How this only has 2400 views is beyond me. This is clear, concise, top quality. One of the best on KZbin. Thank you!!

After wading through forums, blogs, YT channels for days this was the first and only solution I have found to safely access my files remotely through a VPN. Thank you so very much Techworks!

I don't know that I've ever felt compelled to comment on a KZbin video before, but I had to on this one. I have spent hours and hours watching videos, looking through forums, and following tutorials to setup OpenVPN on my TrueNas. And I've never gotten it to work how I wanted it to. This video explained exactly what to do and was very detailed and helpful. The only thing I had to change was my natd_interface to em0 like some of the other comments said. Thanks so much for making this video.

This absoulutley saved my bacon. Could not for the life of me get this to work until I found this video. Much appreciated.

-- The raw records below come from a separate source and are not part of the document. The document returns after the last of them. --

/-- WAYMARK_EDGE (R101): an edge of a Waymark at an instant: it goes to the nearest car of the element, is used in
travel in the lane's direction, and is recorded (TYPE 0x09) in reversed travel. A re-anchor search uses it in either
direction; against the lane the vane is met from its trailing edge (log 58). -/
def State.waymarkEdge (r : List Byte) (active : Bool) (te : Nat) (s : State) : State :=
  let e := Cfg.Waymark.ELEM r
  let trail := !active
  let pos := s.edgePos r trail
  match s.nearestCar (pos * oneQ) te (s.carsIn e) with
  | none => s.fire 0x24 0 0 (le 1 0xFF ++ le 1 e ++ leS 4 pos ++ le 1 0)
  | some c =>
    let x := s.car c
    let along := isign x.pos.vQ * s.elemDir e
    if x.search.isSome ∨ isLane e = false ∨ 0 < along then
      let edge : WayEdge := ⟨Cfg.Waymark.WM r, if along < 0 then active else trail, te⟩
      s.modCar c fun y => Car.learnEdge (Cfg.CarPos.WMOFF (s.carPos c)) (Cfg.Waymark.WM r) trail te
        { y with edges := y.edges ++ [edge], search := y.search.map fun k => if k.phase = 0 ∧ k.edge = none then { k with edge := some edge } else k }
    else if along < 0 then
      s.ledger 9 (b2n trail) 0 (tgtOf 8 c) (le 2 (Cfg.Waymark.WM r) ++ zeros 2 ++ leS 4 pos)
    else s

/-- The state a Waymark's source shows now. -/
def State.wayActive (s : State) (r : List Byte) : Bool :=
  if Cfg.Waymark.SRCK r = 0 then (s.fi (Cfg.Waymark.SRC r)).level else (s.pointRt (Cfg.Waymark.SRC r)).value != 0

/-- R106(a): the actuator stands at least the Waymark window inside an active Waymark's edges. -/
def State.inVane (s : State) (c : Nat) : Bool :=
  let x := (s.car c).pos
  let a := x.pQ + Cfg.CarPos.WMOFF (s.carPos c) * oneQ
  let w := s.wayWindow c * oneQ
  (s.recs Cfg.Waymark.sec).any fun r =>
    let p := s.edgePos r false * oneQ
    let q := s.edgePos r true * oneQ
    Cfg.Waymark.ELEM r == x.elem && s.wayActive r && decide (min p q + w ≤ a) && decide (a ≤ max p q - w)

/-! ## Fusion (R100, R102-R104, R132, R414) -/

/-- The commanded acceleration passed to fusion, Q32.32 µm/s² (R115, R132). -/
def State.aCmd (s : State) (c : Nat) : Int :=
  let x := s.car c
  if x.plan.mode = 5 then
    let b : Int := Cfg.CarMotion.BRAKEDEC (s.carMotion c) * oneQ
    if x.pos.vQ = 0 then 0
    else if (x.pos.vQ.natAbs : Int) ≤ b / 8000 then -(x.pos.vQ * 8000)
    else -(isign x.pos.vQ) * b
  else x.plan.aMean

/-- What one fusion step knows: prediction, corrections, and which sources applied. -/
structure Fuse where
  pp : Int
  vp : Int
  a  : Int
  dp : Int
  dv : Int
  pos : Pos
deriving DecidableEq, Repr

/-- R103: usable, or incremental under R414, with the sample instant to use. -/
inductive TapeUse where
  | no
  | usable (ts : Int)
  | incremental (ts : Int)
deriving DecidableEq, Repr

/-- R103, R414: how a car's newest reading may be used at this boundary. -/
def State.tapeUse (s : State) (c : Nat) : TapeUse :=
  let x := s.car c
  match x.rep with
  | none => .no
  | some (r, _) =>
    let fits := bit r.tq 0 && r.elem == x.pos.elem && decide ((s.time.now : Int) - r.ts ≤ Cfg.CarPos.TAPEAGE (s.carPos c))
    if !fits then .no
    else if r.tbState = 3 ∨ r.tbState = 4 ∨ bit r.tq 1 then .usable r.ts
    else if r.tbState = 0 ∨ r.tbState = 1 then
      match x.pos.anchorT with
      | some (ta, tsa) => .incremental ((ta : Int) + ((r.ts : Int) - tsa))
      | none => .no
    else .no

/-- Q0.16 gain on a residual. -/
def gain (g : Nat) (r : Int) : Int := divRound (g * r) 65536

/-- Saturating run counter. -/
def runUp (n : Nat) : Nat := min 1000 (n + 1)

/-- R102: the tape's part. -/
def fuseTape (cfg : List Byte) (hold now : Nat) (u : TapeUse) (r : Report) (anchorAt : Option (Nat × Nat)) (f : Fuse) : Fuse :=
  let go (ts : Int) (dw : Int) : Fuse :=
    let age := (now : Int) - ts
    let m := r.tpos * oneQ + overNs f.vp age - halfAt2 f.a age
    let res := m - f.pp
    let dwt : Int := Cfg.CarPos.DWTAPE cfg * oneQ
    let p := { f.pos with tapeRes := roundQ res, tapeUse := true, noTape := 0 }
    if (res.natAbs : Int) ≤ dw then
      { f with
        dp := f.dp + gain (Cfg.CarPos.ALPHAT cfg) res
        dv := f.dv + gain (Cfg.CarPos.BETAT cfg) (res * 8000)
        pos := { p with tapeOk := true, tapeMiss := 0, tapeGood := runUp p.tapeGood,
                        tapeRun := if (res.natAbs : Int) ≤ dwt then runUp p.tapeRun else 0 } }
    else { f with pos := { p with tapeOk := false, tapeMiss := runUp p.tapeMiss, tapeGood := 0, tapeRun := 0, missCnt := wrapAdd 32 p.missCnt 1 } }
  let dwt : Int := Cfg.CarPos.DWTAPE cfg * oneQ
  match u with
  | .no => { f with pos := { f.pos with tapeUse := false, tapeOk := false, tapeRun := 0, noTape := runUp f.pos.noTape } }
  | .usable ts =>
    let dw := if r.tbState = 4 then dwt + overNs f.vp.natAbs hold else dwt
    go ts dw
  | .incremental ts =>
    let since : Int := (now : Int) - ((anchorAt.map (·.1)).getD now)
    let g := go ts (dwt + overNs f.vp.natAbs (divRound since 5000 + 500000))
    { g with pos := { g.pos with tapeRun := 0 } }

/-- R100: the report of the segment used: the heaviest under the car that is IN or SUSPECT and returned THV. -/
def State.bemfSeg (s : State) (c : Nat) : Option (List Byte × Seg) :=
  let ok := (s.carrying c).filter fun p =>
    let g := s.segRun (Cfg.Segment.SEG p.1)
    (g.st == .inn || g.st == .suspect) && g.missRun == 0 && bit g.mstat 2
  (heaviest ok).map fun p => (p.1, s.segRun (Cfg.Segment.SEG p.1))

/-- Learned BEMFOFF of a segment, in µm. -/
def State.bemfOff (s : State) (seg : Nat) : Int := ((s.cfg.calib.bemf.find? fun p => p.1 == seg).map (·.2)).getD 0

/-- R100: the measurement nearest a prediction, Q32.32. -/
def bemfMeasure (start off : Int) (pole theta : Nat) (pred : Int) : Int :=
  let per : Int := 20 * pole * oneQ
  let base := (start + off) * oneQ + divRound (theta * per) 65536
  base + divRound (pred - base) per.toNat * per

/-- R100, R102: back-EMF's part. -/
def fuseBemf (cfg : List Byte) (avail : Bool) (m : Option (List Byte × Seg)) (off : Int) (f : Fuse) : Fuse :=
  match m, avail with
  | some (g, x), true =>
    let t : Int := tickNs
    let pred := f.pp - overNs f.vp t + halfAt2 f.a t
    let meas := bemfMeasure (Cfg.Segment.START g) off (Cfg.Segment.POLE g) x.theta pred
    let res := meas + overNs f.vp t - halfAt2 f.a t - f.pp
    let p := { f.pos with bemfRes := roundQ res, bemfAv := true }
    if (res.natAbs : Int) ≤ Cfg.CarPos.DWBEMF cfg * oneQ then
      { f with
        dp := f.dp + gain (Cfg.CarPos.ALPHAB cfg) res
        dv := f.dv + gain (Cfg.CarPos.BETAB cfg) (res * 8000)
        pos := { p with bemfOk := true, bemfMiss := 0, bemfGood := runUp p.bemfGood, bemfRun := runUp p.bemfRun } }
    else { f with pos := { p with bemfOk := false, bemfMiss := runUp p.bemfMiss, bemfGood := 0, bemfRun := 0, missCnt := wrapAdd 32 p.missCnt 1 } }
  | _, _ => { f with pos := { f.pos with bemfAv := false, bemfOk := false, bemfRun := 0 } }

Dude you have no idea how much time I spent on this, trying to make my nextcloud only accessible by VPN and it was IMPOSSIBLE. But then you appeared and saved the day, thank you so so much

Take me a day and half to set this up, my first problem is I didn’t watch the complete video. My bad. Then second problem was the Additional Parameters I took the quotation marks as asterisks and def1 as defl. It was hard to see these in video but found the correct parameters in the text. Once I fixed my errors it worked like a charm. So watch the whole video till the end before setting this up and you should have no problems. This one is complete as other videos leaves stuff out. Made notes and added these “Lessons Learned File” for future reference.

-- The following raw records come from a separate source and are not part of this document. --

/-- R189: the channel on entering a state. -/
def Chan.enter (st : ChSt) (y : F64) (c : Chan) : Chan :=
  match st with
  | .off => { c with st := .off, s := List.replicate 9 F64.zero, i := F64.zero, b := F64.zero, bstep := F64.zero, u := F64.zero, out := 0, osat := false, intHeld := false }
  | .run => if c.st = .hold then { c with st := .run } else { c with st := .run, s := List.replicate 9 F64.zero, i := F64.zero, b := F64.zero, bstep := F64.zero, xm := y, vm := F64.zero, plCnt := 0 }
  | .hold => { c with st := .hold, out := 0 }
  | .ramp => { c with st := .ramp, rampFrom := c.out, rampUp := c.st == .off }

/-- R189, R197: bring a channel to the state its car or axis asks for; event source 0x46, and a running injection ends. -/
def State.chanState (ch : Nat) (r : List Byte) (s : State) : State :=
  let c := s.loopCh ch
  let t := Cfg.Channel.NODE r
  let want := if tgtKind t = 8 then carChState (s.car (tgtIdx t)) (Cfg.Channel.DEST r) c.st else axisChState (s.axes.getD (tgtIdx t) {})
  if want = c.st then s
  else
    let s1 := s.modChan ch (Chan.enter want (s.fbOf r))
    let s2 := if c.st = .run then s1.endInj ch 0x4020 else s1
    s2.loopFire 0x46 ch

/-! ## Evaluation and pass (R180, R181, R189) -/

/-- R189: the output in RAMP: up, the feed-forward share; down, the output at entry falling to 0. -/
def State.rampOut (s : State) (r : List Byte) (c : Chan) : F64 :=
  let x := s.car (tgtIdx (Cfg.Channel.NODE r))
  let n := max 1 (Cfg.CarProp.HOLDRAMP (s.carProp (tgtIdx (Cfg.Channel.NODE r))))
  match x.prop.seq with
  | .rampUp k => ((s.feedForward r c.bank).mul (F64.ofInt (min k n))).div (F64.ofInt n)
  | .settle _ => s.feedForward r c.bank
  | .rampDown k _ => ((F64.ofInt c.rampFrom).mul (F64.ofInt ((n - k : Nat) : Int))).div (F64.ofInt n)
  | _ => F64.zero

/-- Outputs of a pass that other parts receive after it: cascade values for channels that take them at their own next
evaluation, and output points (R181); and the channels whose swaps it carries out (R191). -/
structure PassOut where
  casc   : List (Nat × F64) := []
  points : List (Nat × Int) := []
  swaps  : List Nat := []
deriving DecidableEq, Repr

/-- R181: where a channel's output goes. -/
def State.deliver (ch : Nat) (r : List Byte) (o : PassOut) (s : State) : State × PassOut :=
  let c := s.loopCh ch
  match Cfg.Channel.DEST r with
  | 4 => (s, { o with points := o.points ++ [(Cfg.Channel.DESTARG r, c.out)] })
  | 5 =>
    let d := Cfg.Channel.DESTARG r
    let same := ((s.chanRec? d).map Cfg.Channel.RATE) == some (Cfg.Channel.RATE r)
    if ch < d ∧ same then (s.modChan d fun x => { x with casc := c.u }, o) else (s, { o with casc := o.casc ++ [(d, c.u)] })
  | _ => (s, o)

/-- R191: the channels whose due swaps a pass carries out: four at most, those put off by an earlier pass first, then in the
order of R87, then in ascending CH. -/
def State.dueSwaps (s : State) (cs : List (Nat × List Byte)) : List Nat :=
  let due := cs.filterMap fun p => match (s.loopCh p.1).swap with
    | some (tr, _, at0) => if at0 ≤ s.time.now then some (p.1, (256 * (tr.pair : Int) - 65536 * (((s.time.now - at0) / chanNs p.2 : Nat) : Int)) * 2 ^ 64 + tr.acc) else none
    | none => none
  ((sortKey (fun (x : Nat × Int) => x.2) due).take 4).map Prod.fst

Thank you ❤ I have been trying to do this for several days and couldn't until I found this tutorial. Thanks for explaining the reason for each parameter, this way I could easily change it to the values for my setup

Seriously man thanks for this video, I got like 80% of this setup on my own but couldn't figure out why I was unable to connect to my locally host services.

Took me a few tries, but your tutorial made it possible to connect from the internet. Thanks!

You absolutely ripped other VPN tutorials to shreds, this fit my scenario and worked really well, my hero for 2022!

Amazing step-by-step video for the entire process. Did not falter anywhere. I would never have been able to do this on my own just by reading the manuals and adjusting the settings. Thanks for posting this.

After fighting for weeks, I found this video. Thank you for using your covid time so helpfully!!!

Huge thanks dude. I finaly got it working. I tried so many other tutorials and they confused me. Yours was straight forward and Thorough!

if anyones having any issues connecting to the other servers outside of truenas's ip make sure that the 'natd_interface' tunable matches your config. Mine was 're0' instead of 'le0' so I had to change the value inside of that to get it to work.

Thank you so much!!! the bit from 16:00 was missing from other tutorials. Great stuff!

This is the best OpenVPN tutorial for TrueNAS I've found. Thank you!

This video helped me resolved the issue I had struggled for a week. Thanks!

As an absolute novice to this kind of stuff, thank you for providing a very clear and concise walk-through of adding a vpn service here. I was struggling trying to figure out why the config file wasn't enough for trueNas charts and it seems I totally skipped the whole certificate step 😅

Thank you so much for this! This got OpenVPN working on my machine with the ability to access my files remotely without fail. That being said, I, like some other users on here and on your website, experienced issues with jails (Plex in my case), not working properly. Oddly, it took a day for it to break (all was working fine when I first set it up). The ONLY way I could access my Plex remotely was when connected to the VPN. Originally I could connect to Plex without connecting to the VPN. Again... it took about a day for this to break. I did see your description comment about adding a jail with NAT selected. This fixed it! However, I read on a thread on Reddit of someone having an issue as well, and they were able to fix it instead by changing out their network interface identifier in the natd_interface tunable for vnetO. I disabled the added jail and tried this, and everything is still working properly. Now it's been less than a day, so I'll update here if it breaks again, but I figured I'd bring to your attention. Reddit post from TheRealStiffCookie below. "I had an extremely similar issue, in that I couldn't have OpenVPN and Plex set up on my Truenas at the same time. First step I tried was deleting the natd_interface tunable (mentioned on another site), which fixed Plex, but of course broke OpenVPN. I then re-added the tunable, but instead of setting the value to my physical interface (em0 - which I followed from a guide), I set it to vnet0 instead. All of my plugins, and OpenVPN have been working alongside each other since! Hope that helps anyone else that may stumble across this issue."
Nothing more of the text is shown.